/-- A queue update changes the queues only. -/
@[simp] theorem State.modQueue_frame (g : Nat) (h : Queue → Queue) :
    (s.modQueue g h).pending = s.pending ∧ (s.modQueue g h).out = s.out ∧ (s.modQueue g h).freeIdx = s.freeIdx ∧ (s.modQueue g h).time = s.time
    ∧ (s.modQueue g h).regs = s.regs ∧ (s.modQueue g h).staged = s.staged ∧ (s.modQueue g h).ev = s.ev ∧ (s.modQueue g h).rowCtr = s.rowCtr
    ∧ (s.modQueue g h).pool = s.pool ∧ (s.modQueue g h).funcs = s.funcs ∧ (s.modQueue g h).runs = s.runs ∧ (s.modQueue g h).nextRid = s.nextRid
    ∧ (s.modQueue g h).stamp = s.stamp ∧ (s.modQueue g h).txns = s.txns ∧ (s.modQueue g h).fring = s.fring ∧ (s.modQueue g h).qring = s.qring
    ∧ (s.modQueue g h).fdef = s.fdef ∧ (s.modQueue g h).keys = s.keys ∧ (s.modQueue g h).freedKeys = s.freedKeys ∧ (s.modQueue g h).paths = s.paths
    ∧ (s.modQueue g h).routeQ = s.routeQ ∧ (s.modQueue g h).heldEsc = s.heldEsc ∧ (s.modQueue g h).localIn = s.localIn
    ∧ (s.modQueue g h).ports = s.ports ∧ (s.modQueue g h).attWait = s.attWait ∧ (s.modQueue g h).downLinks = s.downLinks
    ∧ (s.modQueue g h).fseqOut = s.fseqOut ∧ (s.modQueue g h).fseqSeen = s.fseqSeen ∧ (s.modQueue g h).lfsr = s.lfsr
    ∧ (s.modQueue g h).faulted = s.faulted ∧ (s.modQueue g h).admitted = s.admitted ∧ (s.modQueue g h).inService = s.inService
    ∧ (s.modQueue g h).deferred = s.deferred ∧ (s.modQueue g h).ctxHalves = s.ctxHalves ∧ (s.modQueue g h).ctxKeys = s.ctxKeys
    ∧ (s.modQueue g h).comms = s.comms ∧ (s.modQueue g h).lost = s.lost ∧ (s.modQueue g h).placeReqs = s.placeReqs
    ∧ (s.modQueue g h).parkedReqs = s.parkedReqs ∧ (s.modQueue g h).xlates = s.xlates ∧ (s.modQueue g h).parks = s.parks
    ∧ (s.modQueue g h).hreads = s.hreads ∧ (s.modQueue g h).nextTag = s.nextTag ∧ (s.modQueue g h).invals = s.invals
    ∧ (s.modQueue g h).winDir = s.winDir ∧ (s.modQueue g h).winWaits = s.winWaits ∧ (s.modQueue g h).winStore = s.winStore
    ∧ (s.modQueue g h).winPoison = s.winPoison ∧ (s.modQueue g h).accels = s.accels ∧ (s.modQueue g h).latoms = s.latoms
    ∧ (s.modQueue g h).unitWaits = s.unitWaits ∧ (s.modQueue g h).journals = s.journals ∧ (s.modQueue g h).lostLines = s.lostLines
    ∧ (s.modQueue g h).poolWaits = s.poolWaits ∧ (s.modQueue g h).store = s.store ∧ (s.modQueue g h).colls = s.colls
    ∧ (s.modQueue g h).slots = s.slots ∧ (s.modQueue g h).xfers = s.xfers ∧ (s.modQueue g h).arrivals = s.arrivals
    ∧ (s.modQueue g h).foreign = s.foreign ∧ (s.modQueue g h).losses = s.losses ∧ (s.modQueue g h).digests = s.digests
    ∧ (s.modQueue g h).mapDigs = s.mapDigs ∧ (s.modQueue g h).rticks = s.rticks ∧ (s.modQueue g h).progs = s.progs ∧ (s.modQueue g h).jobs = s.jobs
    ∧ (s.modQueue g h).claims = s.claims ∧ (s.modQueue g h).frogSeen = s.frogSeen ∧ (s.modQueue g h).rekey = s.rekey
    ∧ (s.modQueue g h).darnWait = s.darnWait ∧ (s.modQueue g h).darnReads = s.darnReads ∧ (s.modQueue g h).darnIn = s.darnIn
    ∧ (s.modQueue g h).tier = s.tier ∧ (s.modQueue g h).restores = s.restores ∧ (s.modQueue g h).govRate = s.govRate
    ∧ (s.modQueue g h).govCredit = s.govCredit ∧ (s.modQueue g h).firstCastOn = s.firstCastOn ∧ (s.modQueue g h).kslots = s.kslots
    ∧ (s.modQueue g h).mons = s.mons ∧ (s.modQueue g h).keyCmds = s.keyCmds ∧ (s.modQueue g h).slotWaits = s.slotWaits
    ∧ (s.modQueue g h).mrs = s.mrs ∧ (s.modQueue g h).sec = s.sec ∧ (s.modQueue g h).mgt = s.mgt ∧ (s.modQueue g h).pwr = s.pwr
    ∧ (s.modQueue g h).frozen = s.frozen ∧ (s.modQueue g h).snaps = s.snaps ∧ (s.modQueue g h).winHeld = s.winHeld
    ∧ (s.modQueue g h).mediaTotal = s.mediaTotal ∧ (s.modQueue g h).epoch = s.epoch := by and_intros <;> rfl

/-- A key write changes the keys only. -/
@[simp] theorem State.setKey_frame (i : Nat) (k : KeyEnt) :
    (s.setKey i k).pending = s.pending ∧ (s.setKey i k).out = s.out ∧ (s.setKey i k).freeIdx = s.freeIdx ∧ (s.setKey i k).time = s.time
    ∧ (s.setKey i k).regs = s.regs ∧ (s.setKey i k).staged = s.staged ∧ (s.setKey i k).ev = s.ev ∧ (s.setKey i k).rowCtr = s.rowCtr
    ∧ (s.setKey i k).pool = s.pool ∧ (s.setKey i k).funcs = s.funcs ∧ (s.setKey i k).queues = s.queues ∧ (s.setKey i k).runs = s.runs
    ∧ (s.setKey i k).nextRid = s.nextRid ∧ (s.setKey i k).stamp = s.stamp ∧ (s.setKey i k).txns = s.txns ∧ (s.setKey i k).fring = s.fring
    ∧ (s.setKey i k).qring = s.qring ∧ (s.setKey i k).fdef = s.fdef ∧ (s.setKey i k).freedKeys = s.freedKeys ∧ (s.setKey i k).paths = s.paths
    ∧ (s.setKey i k).routeQ = s.routeQ ∧ (s.setKey i k).heldEsc = s.heldEsc ∧ (s.setKey i k).localIn = s.localIn ∧ (s.setKey i k).ports = s.ports
    ∧ (s.setKey i k).attWait = s.attWait ∧ (s.setKey i k).downLinks = s.downLinks ∧ (s.setKey i k).fseqOut = s.fseqOut
    ∧ (s.setKey i k).fseqSeen = s.fseqSeen ∧ (s.setKey i k).lfsr = s.lfsr ∧ (s.setKey i k).faulted = s.faulted
    ∧ (s.setKey i k).admitted = s.admitted ∧ (s.setKey i k).inService = s.inService ∧ (s.setKey i k).deferred = s.deferred
    ∧ (s.setKey i k).ctxHalves = s.ctxHalves ∧ (s.setKey i k).ctxKeys = s.ctxKeys ∧ (s.setKey i k).comms = s.comms ∧ (s.setKey i k).lost = s.lost
    ∧ (s.setKey i k).placeReqs = s.placeReqs ∧ (s.setKey i k).parkedReqs = s.parkedReqs ∧ (s.setKey i k).xlates = s.xlates
    ∧ (s.setKey i k).parks = s.parks ∧ (s.setKey i k).hreads = s.hreads ∧ (s.setKey i k).nextTag = s.nextTag ∧ (s.setKey i k).invals = s.invals
    ∧ (s.setKey i k).winDir = s.winDir ∧ (s.setKey i k).winWaits = s.winWaits ∧ (s.setKey i k).winStore = s.winStore
    ∧ (s.setKey i k).winPoison = s.winPoison ∧ (s.setKey i k).accels = s.accels ∧ (s.setKey i k).latoms = s.latoms
    ∧ (s.setKey i k).unitWaits = s.unitWaits ∧ (s.setKey i k).journals = s.journals ∧ (s.setKey i k).lostLines = s.lostLines
    ∧ (s.setKey i k).poolWaits = s.poolWaits ∧ (s.setKey i k).store = s.store ∧ (s.setKey i k).colls = s.colls ∧ (s.setKey i k).slots = s.slots
    ∧ (s.setKey i k).xfers = s.xfers ∧ (s.setKey i k).arrivals = s.arrivals ∧ (s.setKey i k).foreign = s.foreign ∧ (s.setKey i k).losses = s.losses
    ∧ (s.setKey i k).digests = s.digests ∧ (s.setKey i k).mapDigs = s.mapDigs ∧ (s.setKey i k).rticks = s.rticks ∧ (s.setKey i k).progs = s.progs
    ∧ (s.setKey i k).jobs = s.jobs ∧ (s.setKey i k).claims = s.claims ∧ (s.setKey i k).frogSeen = s.frogSeen ∧ (s.setKey i k).rekey = s.rekey
    ∧ (s.setKey i k).darnWait = s.darnWait ∧ (s.setKey i k).darnReads = s.darnReads ∧ (s.setKey i k).darnIn = s.darnIn
    ∧ (s.setKey i k).tier = s.tier ∧ (s.setKey i k).restores = s.restores ∧ (s.setKey i k).govRate = s.govRate
    ∧ (s.setKey i k).govCredit = s.govCredit ∧ (s.setKey i k).firstCastOn = s.firstCastOn ∧ (s.setKey i k).kslots = s.kslots
    ∧ (s.setKey i k).mons = s.mons ∧ (s.setKey i k).keyCmds = s.keyCmds ∧ (s.setKey i k).slotWaits = s.slotWaits ∧ (s.setKey i k).mrs = s.mrs
    ∧ (s.setKey i k).sec = s.sec ∧ (s.setKey i k).mgt = s.mgt ∧ (s.setKey i k).pwr = s.pwr ∧ (s.setKey i k).frozen = s.frozen
    ∧ (s.setKey i k).snaps = s.snaps ∧ (s.setKey i k).winHeld = s.winHeld ∧ (s.setKey i k).mediaTotal = s.mediaTotal
    ∧ (s.setKey i k).epoch = s.epoch := by and_intros <;> rfl

/-- A path write changes the paths only. -/
@[simp] theorem State.setPath_frame (n : Nat) (p : Path) :
    (s.setPath n p).pending = s.pending ∧ (s.setPath n p).out = s.out ∧ (s.setPath n p).freeIdx = s.freeIdx ∧ (s.setPath n p).time = s.time
    ∧ (s.setPath n p).regs = s.regs ∧ (s.setPath n p).staged = s.staged ∧ (s.setPath n p).ev = s.ev ∧ (s.setPath n p).rowCtr = s.rowCtr
    ∧ (s.setPath n p).pool = s.pool ∧ (s.setPath n p).funcs = s.funcs ∧ (s.setPath n p).queues = s.queues ∧ (s.setPath n p).runs = s.runs
    ∧ (s.setPath n p).nextRid = s.nextRid ∧ (s.setPath n p).stamp = s.stamp ∧ (s.setPath n p).txns = s.txns ∧ (s.setPath n p).fring = s.fring
    ∧ (s.setPath n p).qring = s.qring ∧ (s.setPath n p).fdef = s.fdef ∧ (s.setPath n p).keys = s.keys ∧ (s.setPath n p).freedKeys = s.freedKeys
    ∧ (s.setPath n p).routeQ = s.routeQ ∧ (s.setPath n p).heldEsc = s.heldEsc ∧ (s.setPath n p).localIn = s.localIn
    ∧ (s.setPath n p).ports = s.ports ∧ (s.setPath n p).attWait = s.attWait ∧ (s.setPath n p).downLinks = s.downLinks
    ∧ (s.setPath n p).fseqOut = s.fseqOut ∧ (s.setPath n p).fseqSeen = s.fseqSeen ∧ (s.setPath n p).lfsr = s.lfsr
    ∧ (s.setPath n p).faulted = s.faulted ∧ (s.setPath n p).admitted = s.admitted ∧ (s.setPath n p).inService = s.inService
    ∧ (s.setPath n p).deferred = s.deferred ∧ (s.setPath n p).ctxHalves = s.ctxHalves ∧ (s.setPath n p).ctxKeys = s.ctxKeys
    ∧ (s.setPath n p).comms = s.comms ∧ (s.setPath n p).lost = s.lost ∧ (s.setPath n p).placeReqs = s.placeReqs
    ∧ (s.setPath n p).parkedReqs = s.parkedReqs ∧ (s.setPath n p).xlates = s.xlates ∧ (s.setPath n p).parks = s.parks
    ∧ (s.setPath n p).hreads = s.hreads ∧ (s.setPath n p).nextTag = s.nextTag ∧ (s.setPath n p).invals = s.invals
    ∧ (s.setPath n p).winDir = s.winDir ∧ (s.setPath n p).winWaits = s.winWaits ∧ (s.setPath n p).winStore = s.winStore
    ∧ (s.setPath n p).winPoison = s.winPoison ∧ (s.setPath n p).accels = s.accels ∧ (s.setPath n p).latoms = s.latoms
    ∧ (s.setPath n p).unitWaits = s.unitWaits ∧ (s.setPath n p).journals = s.journals ∧ (s.setPath n p).lostLines = s.lostLines
    ∧ (s.setPath n p).poolWaits = s.poolWaits ∧ (s.setPath n p).store = s.store ∧ (s.setPath n p).colls = s.colls ∧ (s.setPath n p).slots = s.slots
    ∧ (s.setPath n p).xfers = s.xfers ∧ (s.setPath n p).arrivals = s.arrivals ∧ (s.setPath n p).foreign = s.foreign
    ∧ (s.setPath n p).losses = s.losses ∧ (s.setPath n p).digests = s.digests ∧ (s.setPath n p).mapDigs = s.mapDigs
    ∧ (s.setPath n p).rticks = s.rticks ∧ (s.setPath n p).progs = s.progs ∧ (s.setPath n p).jobs = s.jobs ∧ (s.setPath n p).claims = s.claims
    ∧ (s.setPath n p).frogSeen = s.frogSeen ∧ (s.setPath n p).rekey = s.rekey ∧ (s.setPath n p).darnWait = s.darnWait
    ∧ (s.setPath n p).darnReads = s.darnReads ∧ (s.setPath n p).darnIn = s.darnIn ∧ (s.setPath n p).tier = s.tier
    ∧ (s.setPath n p).restores = s.restores ∧ (s.setPath n p).govRate = s.govRate ∧ (s.setPath n p).govCredit = s.govCredit
    ∧ (s.setPath n p).firstCastOn = s.firstCastOn ∧ (s.setPath n p).kslots = s.kslots ∧ (s.setPath n p).mons = s.mons
    ∧ (s.setPath n p).keyCmds = s.keyCmds ∧ (s.setPath n p).slotWaits = s.slotWaits ∧ (s.setPath n p).mrs = s.mrs ∧ (s.setPath n p).sec = s.sec
    ∧ (s.setPath n p).mgt = s.mgt ∧ (s.setPath n p).pwr = s.pwr ∧ (s.setPath n p).frozen = s.frozen ∧ (s.setPath n p).snaps = s.snaps
    ∧ (s.setPath n p).winHeld = s.winHeld ∧ (s.setPath n p).mediaTotal = s.mediaTotal ∧ (s.setPath n p).epoch = s.epoch := by and_intros <;> rfl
· · · ·
== Work item ==
Using the listing above, state the number of lines that hold "fseqSeen", with no other text.

== Exercise output ==
3